*** PROVIDED DATA Section Begins ***

-- ==== Sys2Proof/Machine/PeerOut.lean ====
section
/-! DEFINITION. Requests to peer devices and their messages (R112, R131, R373, R374). -/

namespace Sys2Proof.Machine

/-- The port by which a device is reached (R373). -/
def routeTo (s : State) (dev : Nat) : Nat := s.routes.getD dev 0

/-- The partition number of a context. -/
def partNum (s : State) (x : Nat) : Nat :=
  match ctxOf s x with
  | some c => c.part
  | none => 0

/-- The number of the last frame that a port has received in order (R373). -/
def lastFrame (p : PeerPort) : Nat := (p.expect + (2 ^ 32 - 1)) % 2 ^ 32
/-- A message leaves by the port of its target, in a frame of its own (R373; log 15). -/
def sendMsg (s : State) (m : PeerMsg) : State :=
  let p := routeTo s m.dst
  let port := (tblGet p s.ports).getD ⟨0, 0, []⟩
  { s with
    sent := s.sent ++ [(p, ⟨port.next, lastFrame port, [m]⟩)]
    ports := tblSet p { port with next := (port.next + 1) % 2 ^ 32, unacked := port.unacked ++ [(port.next, s.now, [m])] } s.ports }

/-- A read by a thread, not yet answered, has bytes that a write or an atomic of this device will have changed by the time it answers. -/
def madeStale (dev pa len : Nat) (r : PeerReq) : PeerReq :=
  if (match r.who with
      | .thread _ _ => true
      | _ => false) && decide (r.type = 1 ∧ r.dev = dev) && overlaps r.pa r.len pa len then { r with stale := true } else r
/-- A request: its record waits for the reply, under the next tag that no outstanding request has, so that a reply to a request that was
abandoned finds none (R374, R410). -/
def sendRequestMap (s : State) (who : PeerWho) (x type dev pa len : Nat) (sx : Bool) (addr : Nat) (data : List Byte) (pm : List Bool)
    (aop : Nat) : State × Nat :=
  let k := (tblFree s.nextTag 0x100000000 s.requests).getD ((tblFree 0 0x100000000 s.requests).getD 0)
  let s := sendMsg s ⟨type, s.power.dev, dev, partNum s x, k, pa, len, aop, data, pm⟩
  let asked := if type = 3 ∨ type = 5 then tblMap (fun _ r => madeStale dev pa len r) s.requests else s.requests
  ({ s with requests := tblSet k ⟨who, x, type, dev, pa, len, sx, addr, s.now, false⟩ asked, nextTag := (k + 1) % 0x100000000 }, k)

/-- The same with data that is poisoned or not as a whole. -/
def sendRequest (s : State) (who : PeerWho) (x type dev pa len : Nat) (sx : Bool) (addr : Nat) (data : List Byte) (poison : Bool)
    (aop : Nat) : State × Nat :=
  sendRequestMap s who x type dev pa len sx addr data (List.replicate data.length poison) aop

/-- Whether a party has asked for these bytes of a peer device and not had them. -/
def asksFor (s : State) (who : PeerWho) (dev pa n : Nat) : Bool :=
  s.requests.any (fun r => decide (r.2.who = who ∧ r.2.type = 1 ∧ r.2.dev = dev ∧ r.2.pa = pa ∧ r.2.len = n))

/-- A read of virtual memory by the ready pool, the placer or the configuration cache, in pieces that cross no 256-byte granule; a
piece on a peer device is asked for, and the read is tried again once its bytes have come (R112); an answer without bytes is a refusal,
or, with a mark, a request that was abandoned (R410). A poisoned read names its first poisoned byte. `fresh`: it is tried again after it froze
(R404). -/
def readViaLoop (fresh : Bool) (s : State) (x : Nat) (k : Masks) (got : List (Nat × Nat × List Byte × List Bool)) (who : PeerWho) (need : Need) (va : Nat)
    (fuel n : Nat) (acc : List Byte) : State × VRead :=
  match fuel with
  | 0 => (s, .ok acc)
  | f + 1 =>
    if n = 0 then (s, .ok acc) else
    if 2 ^ 57 ≤ va then (s, .xlate 1 va) else
    let m := min n (256 - va % 256)
    match translateAs fresh s x va need with
    | (s, .fault r) => (s, .xlate r va)
    | (s, .absent p) => (s, .absent p va)
    | (s, .ok t) =>
      if t.peer then
        match got.find? (fun g => decide (g.1 = t.dev ∧ g.2.1 = t.pa ∧ (g.2.2.1.length = m ∨ g.2.2.1 = []))) with
        | some g =>
          if g.2.2.1.isEmpty then (s, .xlate (if g.2.2.2.isEmpty then 5 else 9) va) else
          if g.2.2.2.any (fun b => b) then (s, .poison 2 (va + g.2.2.2.findIdx (fun b => b))) else readViaLoop fresh s x k got who need (va + m) f (n - m) (acc ++ g.2.2.1)
        | none =>
          if asksFor s who t.dev t.pa m then (s, .peer t.dev t.pa va)
          else ((sendRequest s who x 1 t.dev t.pa m false va [] false 0).1, .peer t.dev t.pa va)
      else
        let r := memRead s (hbmCell k t.pa) m
        if r.2.reason ≠ 0 then (r.1, .poison r.2.reason (va + (byteMarks r.1 (hbmCell k t.pa) m).findIdx (fun b => b)))
        else readViaLoop fresh r.1 x k got who need (va + m) f (n - m) (acc ++ r.2.bytes)
def readVia (fresh : Bool) (s : State) (x : Nat) (k : Masks) (got : List (Nat × Nat × List Byte × List Bool)) (who : PeerWho) (need : Need) (va n : Nat) :
    State × VRead :=
  readViaLoop fresh s x k got who need va (n / 256 + 2) n []

end Sys2Proof.Machine
end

*** PROVIDED DATA Section Ends ***

Copy from the entries only those lines that hold the word "nextTag".

▶ OUTPUT OF THE TASK
  let k := (tblFree s.nextTag 0x100000000 s.requests).getD ((tblFree 0 0x100000000 s.requests).getD 0)
  ({ s with requests := tblSet k ⟨who, x, type, dev, pa, len, sx, addr, s.now, false⟩ asked, nextTag := (k + 1) % 0x100000000 }, k)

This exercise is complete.